I want to be upfront about something: for a while, my approach to AI was essentially to ignore it.
My reasoning, which felt logical at the time: the technology is changing so fast that investing time in learning any particular tool is almost pointless. By the time you’ve got comfortable with it, something else has emerged. So why bother?
I’ve had to revise that position.
“You actually need to be learning and adapting. Yes, it will change. But that mindset keeps you ahead — and focuses you on things that will genuinely improve your business.”
The Real Risk of Waiting
Here’s the thing I missed in my earlier reasoning. The risk isn’t that you’ll learn a tool that becomes obsolete. The risk is that while you’re waiting for things to stabilise, other businesses are already iterating — finding efficiencies, improving their processes, freeing up their people to do higher-value work.

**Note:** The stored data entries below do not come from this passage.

-- ==== Sys2Proof/Machine/Capacity.lean ====
section
/-! DEFINITION. Capacity at run time (R282, R353): the preparation of a spare or a fenced site, and promotion, migration and removal of a hall at a landing start. -/

namespace Sys2Proof.Machine

/-- A site's stores as its march test leaves them (R377): every word zero, every tag slot poisoned; its stables come out of reset (R166). -/
def Chip.clearSite (c : Chip) (site : Nat) : Chip :=
  let inside := fun k => decide (sramKey site 0 ≤ k) && decide (k < sramKey site 0x2000000)
  let m := { c.mem with cells := c.mem.cells.filter (fun x => !inside x.1), errs := c.mem.errs.filter (fun x => !inside (x.1 * 32)), wb := c.mem.wb.filter (fun x => !inside (x.1 * 32)), tags := c.mem.tags.filter (fun x => !inside (x.1 * 4096)), poisonAt := c.mem.poisonAt.set site c.time.now, prodSeq := c.mem.prodSeq.filter fun x => !within (0x10000 + 4 * site) (0x10003 + 4 * site) x.1 }
  { c with mem := m }

/-- A site's personalities from an image's map (R31, R381); CHK where there is no image. -/
def Chip.setPers (c : Chip) (img : List Byte) (site : Nat) : Chip :=
  let duals := (List.range 4).filter fun s => img != [] && imgPers img site (4 * s)
  { c with core := { c.core with dual := (c.core.dual.filter fun k => k / 4 != site) ++ duals.map (4 * site + ·) } }

/-- The retirements, quarantines and bars that a plan holds for a site (R380). -/
def Chip.takeService (c : Chip) (site : Nat) (r : SiteRec) : Chip :=
  (List.range 4).foldl (fun c s => c.updEng (4 * site + s) fun e =>
    { e with retired := e.retired ||| bits r.retired (5 * s + 4) (5 * s), retire := e.retire || bits r.retired (5 * s + 4) (5 * s) != 0, quar := e.quar || bit r.quar s, barred := e.barred || bit r.barred s }) c

/-- GO to DCU_SPARECTL (R282, R353): for a spare or a fenced site, while no preparation runs. -/
def Chip.sparePrepare (c : Chip) (site : Nat) : Chip :=
  let v := c.site.state.get site 1
  if c.spare.state = 1 ∨ ¬ (v = 1 ∨ v = 3) then c
  else { c with spare := { c.spare with site := site, state := 1, ready := c.spare.ready.filter (· ≠ site) } }

/-- The die at the other end of a port can train: a site that is active or spare, or another die that is there. -/
def Chip.peerAlive (c : Chip) (die p : Nat) : Bool := match peerOf die p with
  | some (d, _) => if d < 72 then c.crossable d else !(d == 0x4E && c.boot.die0)
  | none => false

/-- Preparation ends: `ok` tells whether the site's links, start-up test and margins passed, `bars` the stables whose injection was
    not flagged, with the position (R267). -/
def Chip.spareDone (c : Chip) (ok : Bool) (bars : List (Nat × Nat)) (bad : List (Nat × Nat × Nat)) : Chip :=
  if c.spare.state ≠ 1 then c
  else
    let site := c.spare.site
    let old := c.site.state.get site 1
    let state := fun (c : Chip) v => { c with site := { c.site with state := c.site.state.set site v } }
    if ok then
      let down := (portsOf site).filter fun p => (c.port site p).state != 2 && c.peerAlive site p
      let c := down.foldl (fun c p => match peerOf site p with
        | some (d, q) => (c.trainPort site p fun l => !bad.contains (site, p, l)).trainPort d q fun l => !bad.contains (d, q, l)
        | none => c) c
      let c := if down.isEmpty then c else { c with yard := { c.yard with due := some (c.yard.due.getD c.time.now) } }
      let c := ((c.clearSite site).setPers c.boot.image site).takeService site (c.siteRec site)
      let c := bars.foldl (fun c b => c.injectionDone (4 * site + b.1 % 4) (some b.2)) c
      let c := { state c 1 with spare := { c.spare with state := 2, ready := c.spare.ready ++ [site] } }
      let c := c.post .SPARE_READY (dcuUnit) none site
      if old = 1 then c else c.countsChanged
    else
      let c := { state c 2 with spare := { c.spare with state := 3 } }
      (c.siteDark site).countsChanged

/-! ## Assignment at a landing start (R282) -/

/-- The stables of a site that a partition holds are powered (R386). -/
def Chip.powerHeld (c : Chip) (site : Nat) : Chip := (c.domainsOn (((List.range 4).map (4 * site + ·)).filter fun k => (c.partOfStb k).isSome)).1

/-- A logical ID moves to a site. -/
def Chip.mapHall (c : Chip) (id site : Nat) : Chip :=
  { c.errForget id with site := { c.site with hallmap := c.site.hallmap.set id site, state := c.site.state.set site 0 }, spare := { c.spare with ready := c.spare.ready.filter (· ≠ site) } }

/-- PROMOTE. -/
def Chip.promote (c : Chip) (id site : Nat) : Chip := ((c.mapHall id site).powerHeld site).countsChanged

/-- The Search Unit registers that a migration copies. -/
def suCopied : List Nat := [0, 8, 0x38, 0x100, 0x108, 0x110, 0x118, 0x120, 0x128, 0x130]

/-- The Search Unit of a migrating hall: ownership and settings are copied; queues, node store and an armed stop are not. -/
def Chip.suMigrate (c : Chip) (old new : Nat) : Chip :=
  let o := c.reg (suK old 0)
  let c := suCopied.foldl (fun c f => c.setReg (suK new f) (c.reg (suK old f))) (c.suClear new)
  let c := if (c.suSt old).arm.isSome then c.post .STOP_DISARMED (hallUnit old 3) (if bit o 8 then some (bits o 4 0) else none) else c
  (c.suClear old).setReg (suK old 0) 0

/-- What a removed site becomes: a spare, or with OFF fenced. -/
def Chip.retireSite (c : Chip) (id site : Nat) (off : Bool) : Chip :=
  let c := { c with site := { c.site with state := c.site.state.set site (if off then 3 else 1) }, core := { c.core with on := c.core.on.filter fun k => k / 4 != site } }
  let c := if off then (portsOf site).foldl (fun c p => c.fencePort site p) (c.fenceStaged site) else c
  (c.post .HALL_REMOVED (dcuUnit) none id site).countsChanged

/-- REMOVE with SITE: the resident contexts are saved with their INBOUND ranges, a COMMITTING block having finished (R254; log 76), the
    ID moves, and they are restored onto the slots of the same index. -/
def Chip.migrate (c : Chip) (id old new : Nat) (off : Bool) : Chip :=
  let c := (List.range 8).foldl (fun c j => c.blockCommit (8 * old + j) false) c
  let ks := (List.range 8).filter fun j => (c.ctx? (8 * old + j)).isSome && (c.ctx (8 * old + j)).state != 0 && (c.ctx (8 * old + j)).state != 4
  let names := ks.map fun j => (j, (c.ctx (8 * old + j)).part, (c.ctx (8 * old + j)).idx)
  let c := ks.foldl (fun c j => c.saveSlot (8 * old + j) (Config.saveNs c.time.now (8 * old + j)) true) c
  let c := { c with core := { c.core with slots := c.core.slots.filter fun e => e.1 / 8 != old } }
  let c := (c.mapHall id new).powerHeld new
  let c := names.foldl (fun c n => match c.core.saved.look n.2 with
    | some x => c.putIn (8 * new + n.1) n.2 x
    | none => c) c
  (c.suMigrate old new).retireSite id old off

/-- An applied DCU_HALLASGN (R282). -/
def Chip.hallAssign (c : Chip) (v : Nat) : Chip :=
  let id := bits v 7 0
  let site := bits v 14 8
  match bits v 17 16 with
  | 1 => if id < 64 ∧ site < 72 then c.promote id site else c
  | 2 => match c.siteOf id with
    | none => c
    | some old =>
      if site < 72 then c.migrate id old site (bit v 18)
      else ({ c.errForget id with site := { c.site with hallmap := c.site.hallmap.del id } }).retireSite id old (bit v 18)
  | _ => c

end Sys2Proof.Machine
end

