-- ==== Sys2Proof/Machine/LoopEngine.lean ====
section
/-! DEFINITION. Loop Engine channels (R317-R322): the sample, the two laws and their second evaluation, trips, commands, and the staging rules 0x08 and 0x09. -/

namespace Sys2Proof.Machine

/-! ## A channel's registers -/

/-- Register of channel `n`. -/
def chK (i : Isl) (n off : Nat) : RegKey := leK i (0x1000 + n * 0x1000 + off)

/-- PER of a CFG value, in µs. -/
def chPer (cfg : Nat) : Nat := bits cfg 45 32

/-- PHASE of a CFG value, in µs. -/
def chPhase (cfg : Nat) : Nat := bits cfg 61 48

/-- LE_CTL.EN. -/
def Chip.leOn (c : Chip) (i : Isl) : Bool := bit (c.reg (leK i 0)) 0

/-- NSTATE of a bank, at most 8 (log 43). -/
def LeCh.nstate (h : LeCh) (bank : Nat) : Nat := min 8 (h.word bank 20)

/-- Bank words that hold FP32 values. -/
def fpWords : List Nat := (List.range 20).filter (· ≠ 13) ++ (List.range 99).map (· + 29)

/-- A bank value is not finite, or its limits are out of order (R318 step 3). -/
def LeCh.limitsBad (h : LeCh) (bank : Nat) : Bool :=
  let w := h.word bank
  fpWords.any (fun j => !fin32 (w j)) || flt32 (w 7) (w 6) || !flt32 (w 10) (w 11)

/-! ## The laws (R318 step 6) -/

/-- Exact clamp of a pattern between two patterns. -/
def clamp32 (u lo hi : Nat) : Nat := if flt32 u lo then lo else if flt32 hi u then hi else u

/-- `lo <= u <= hi`. -/
def inside32 (u lo hi : Nat) : Bool := (f32 lo).le (f32 u) && (f32 u).le (f32 hi)

/-- Products of two lists added in ascending index. -/
def dot32 : List Nat → List Nat → Nat
  | [], _ => 0
  | _, [] => 0
  | a :: as, b :: bs => (List.zip as bs).foldl (fun s p => fadd32 s (fmul32 p.1 p.2)) (fmul32 a b)

/-- The operands of a law and its results: u, I, D, x. -/
structure LawIn where
  y : Nat
  r : Nat
  e : Nat
  ff : Nat
  i : Nat
  d : Nat
  x : List Nat
  yprev : Nat
  umin : Nat
  umax : Nat

/-- What a law answers. -/
structure LawOut where
  u : Nat
  i : Nat
  d : Nat
  x : List Nat
deriving DecidableEq

/-- PID by the words of a bank. -/
def pidLaw (w : Nat → Nat) (q : LawIn) : LawOut :=
  let d := fadd32 (fmul32 (w 3) q.d) (fmul32 (w 2) (fsub32 q.yprev q.y))
  let kie := fmul32 (w 1) q.e
  let pe := fmul32 (w 0) q.e
  let kff := fmul32 (w 4) q.ff
  let u0 := fadd32 (fadd32 (fadd32 pe (fadd32 q.i kie)) d) kff
  if inside32 u0 q.umin q.umax then { u := u0, i := fadd32 q.i kie, d := d, x := q.x }
  else { u := clamp32 (fadd32 (fadd32 (fadd32 pe q.i) d) kff) q.umin q.umax, i := q.i, d := d, x := q.x }

/-- The state-space law of `n` states. -/
def ssLaw (w : Nat → Nat) (n : Nat) (q : LawIn) : LawOut :=
  let v := [q.e, q.r, q.ff]
  let xs := q.x.take n
  let row := fun b k => (List.range k).map fun j => w (b + j)
  let u0 := fadd32 (dot32 (row 120 n) xs) (dot32 (row 29 3) v)
  let u := clamp32 u0 q.umin q.umax
  if inside32 u0 q.umin q.umax then
    { u := u, i := q.i, d := q.d, x := (List.range 8).map fun s => if s < n then fadd32 (dot32 (row (32 + 8 * s) n) xs) (dot32 (row (96 + 3 * s) 3) v) else q.x.getD s 0 }
  else { u := u, i := q.i, d := q.d, x := q.x }

/-- Operands of the second evaluation: negated, with the limits exchanged (R319). -/
def LawIn.mirror (q : LawIn) : LawIn :=
  { y := fneg32 q.y, r := fneg32 q.r, e := fneg32 q.e, ff := fneg32 q.ff, i := fneg32 q.i, d := fneg32 q.d, x := q.x.map fneg32, yprev := fneg32 q.yprev, umin := fneg32 q.umax, umax := fneg32 q.umin }

/-- Its result negated back. -/
def LawOut.mirror (o : LawOut) : LawOut := { u := fneg32 o.u, i := fneg32 o.i, d := fneg32 o.d, x := o.x.map fneg32 }

/-! ## Sources and outputs -/

/-- The CAN controller and slot that an index of a route names: 16 slots each (log 44). -/
def routeCan (i : Isl) (idx : Nat) : CanRef × Nat := (.isl i (if idx / 16 % 2 = 0 then 0 else 1), idx % 16)

/-- The FP32 pattern of an integer. -/
def ofInt32 (v : Int) : Nat := rne32Rat v

/-- The measurement that a channel latches (ROUTE.YKIND). -/
def Chip.leSource (c : Chip) (i : Isl) (n route : Nat) : Nat :=
  let s := c.isl i
  let idx := bits route 11 4
  match bits route 3 0 with
  | 1 => ofInt32 (s.enc.get idx (0, 0, 0)).1
  | 2 => ofW (Config.encoderRate (s.enc.get idx (0, 0, 0)).2.1)
  | 3 => ofInt32 (s.adc.get idx (0, 0)).1
  | 4 => let (r, k) := routeCan i idx; bits (c.reg (canK r (0x108 + 32 * k))) 31 0
  | _ => bits (c.reg (chK i n 0x30)) 31 0

/-- The CAN slot of the source is older than 2 x PER (LE_CHn_STAT, SRCLOST). -/
def Chip.srcLost (c : Chip) (i : Isl) (route per t : Nat) : Bool :=
  bits route 3 0 == 4 && (let (r, k) := routeCan i (bits route 11 4); decide (c.reg (canK r (0x110 + 32 * k)) + 2 * per * 1000 < t))

/-- The set-point source (ROUTE.SKIND). -/
def Chip.leTarget (c : Chip) (i : Isl) (n route : Nat) : Nat :=
  let idx := bits route 23 16
  match bits route 15 12 with
  | 1 => (c.isl i).sp.getD idx 0
  | 2 => ((c.isl i).ch idx).u
  | _ => bits (c.reg (chK i n 0x28)) 31 0

/-- The duty of clamp(u, 0, 1) in 1/65,536: which way a value between two duties rounds is free, and 1 saturates at 65,535 (log 26). -/
def dutyOf (u : Nat) : Nat :=
  let w := (Config.pwmDuty (BitVec.ofNat 32 u)).toNat
  match f32 u with
  | .nan => w
  | .inf s => if s then 0 else 65535
  | .fin s _ _ =>
    let x := ratOr0 u * 65536
    let lo := min 65535 x.floor.toNat
    if s then 0 else if x = (lo : Rat) ∨ lo = 65535 then lo else if w = lo ∨ w = lo + 1 then w else lo

/-- Drive a channel's output with `u` (ROUTE.OKIND): a PWM's duty, a transmit slot's bytes 0-3, another channel's
    set-point. -/
def Chip.leDrive (c : Chip) (i : Isl) (route u : Nat) : Chip :=
  let idx := bits route 35 28
  match bits route 27 24 with
  | 1 =>
    let duty := dutyOf u
    let k := sioK i (0x100 + 8 * (idx % 8))
    (c.setReg k (setBits (c.reg k) 31 16 duty)).updIsl i fun s => { s with pwmOut := s.pwmOut.set (idx % 8) duty }
  | 2 => let (r, k) := routeCan i idx; c.canTxWrite r k (setBits (c.reg (canK r (0x308 + 32 * k))) 31 0 u)
  | 3 => let k := chK i (idx % 32) 0x28; c.setReg k (setBits (c.reg k) 31 0 u)
  | _ => c

/-! ## Trips and states (R320) -/

/-- A trip: TRIPPED, the output at SAFE, the LE_TRIP record, flag 3, and for CRIT the STOP trigger (R310). -/
def Chip.leTrip (c : Chip) (i : Isl) (n cause : Nat) : Chip :=
  let h := (c.isl i).ch n
  let safe := h.word h.bankact 5
  let c := c.updCh i n fun h => { h with st := 4, cause := cause, u := safe, due := none }
  let c := ((c.leDrive i (c.reg (chK i n 8)) safe).islEvent i .LE_TRIP cause n).islFlag i 3
  if bit (c.reg (chK i n 0)) 1 then c.updIsl i fun s => { s with trig := s.trig ++ [4] } else c

/-- A channel goes OFF with its output at SAFE. -/
def Chip.leOff (c : Chip) (i : Isl) (n : Nat) : Chip :=
  let c := c.updCh i n LeCh.off
  c.leDrive i (c.reg (chK i n 8)) ((c.isl i).ch n).u

/-- The new bank is active: states at or beyond the old NSTATE start at zero (R322). -/
def LeCh.swap (h : LeCh) (bank : Nat) : LeCh :=
  if bank = h.bankact then h else { h with bankact := bank, x := h.x.take (h.nstate h.bankact) ++ List.replicate (8 - h.nstate h.bankact) 0 }

/-- CFG or ROUTE of a channel holds a staged value: decided by the island's staging controller (R322). -/
def stagedCh (staged : List RegKey) (i : Isl) (n : Nat) : Bool := staged.contains (chK i n 0) || staged.contains (chK i n 8)

/-- The command taken at a snapshot (R320); `held` tells that CFG or ROUTE is staged and checked (R322). -/
def Chip.leCommand (c : Chip) (i : Isl) (n y : Nat) (held : Bool) : Chip :=
  let h := (c.isl i).ch n
  match h.cmd with
  | none => c
  | some k =>
    let c := c.updCh i n fun h => { h with cmd := none }
    let bad := c.bump (leK i 0x28)
    match k with
    | 1 => if (h.st = 0 ∨ h.st = 4) ∧ held = false then
        c.updCh i n fun h => { h with st := 1, cause := 0, i := h.word h.bankact 18, d := 0, x := List.replicate 8 0, fet := 0, late := 0, r := y }
      else bad
    | 2 => c.leOff i n
    | 3 => if h.st = 1 ∨ h.st = 2 then c.updCh i n fun h => { h with held := h.st, st := 3 } else bad
    | _ => if h.st = 3 then c.updCh i n fun h => { h with st := h.held } else bad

That compounding advantage is real. And it widens the longer you wait.
I now think the question for business owners isn’t ‘which AI tool should I adopt?’ — that’s a secondary question. The primary question is: have I developed the habit of asking how technology can improve the way I work?
That mindset is durable. The specific tools will change. The habit of continuous improvement won’t.
What This Looks Like Practically
For me, the commitment has been to spend roughly an hour a day exploring what’s possible. Some of that is reading. Some of it is experimenting with tools directly — testing what works, what doesn’t, and what the genuine use cases are for an accounting firm.
What I’ve found is that the value isn’t usually in the headline applications. It’s in the mundane ones. The tasks that eat up time in every business — drafting communications, summarising information, processing repetitive data — are often exactly where these tools perform best.
And when those tasks get faster, there’s more capacity for the work that actually requires human judgement.
A Note on Privacy
I should add a practical caveat here, because it’s one we’re actively working through at Outside Accounting: AI adoption needs to be done thoughtfully, particularly when client data is involved.
Many of these platforms store information overseas. New Zealand’s updated privacy legislation has implications for how businesses can use client data with third-party tools. Before expanding your use of AI, it’s worth ensuring your privacy policy reflects this — and that your team has clear guidelines on what’s appropriate.
Getting that framework right isn’t a reason to delay starting. It’s just a reason to start deliberately.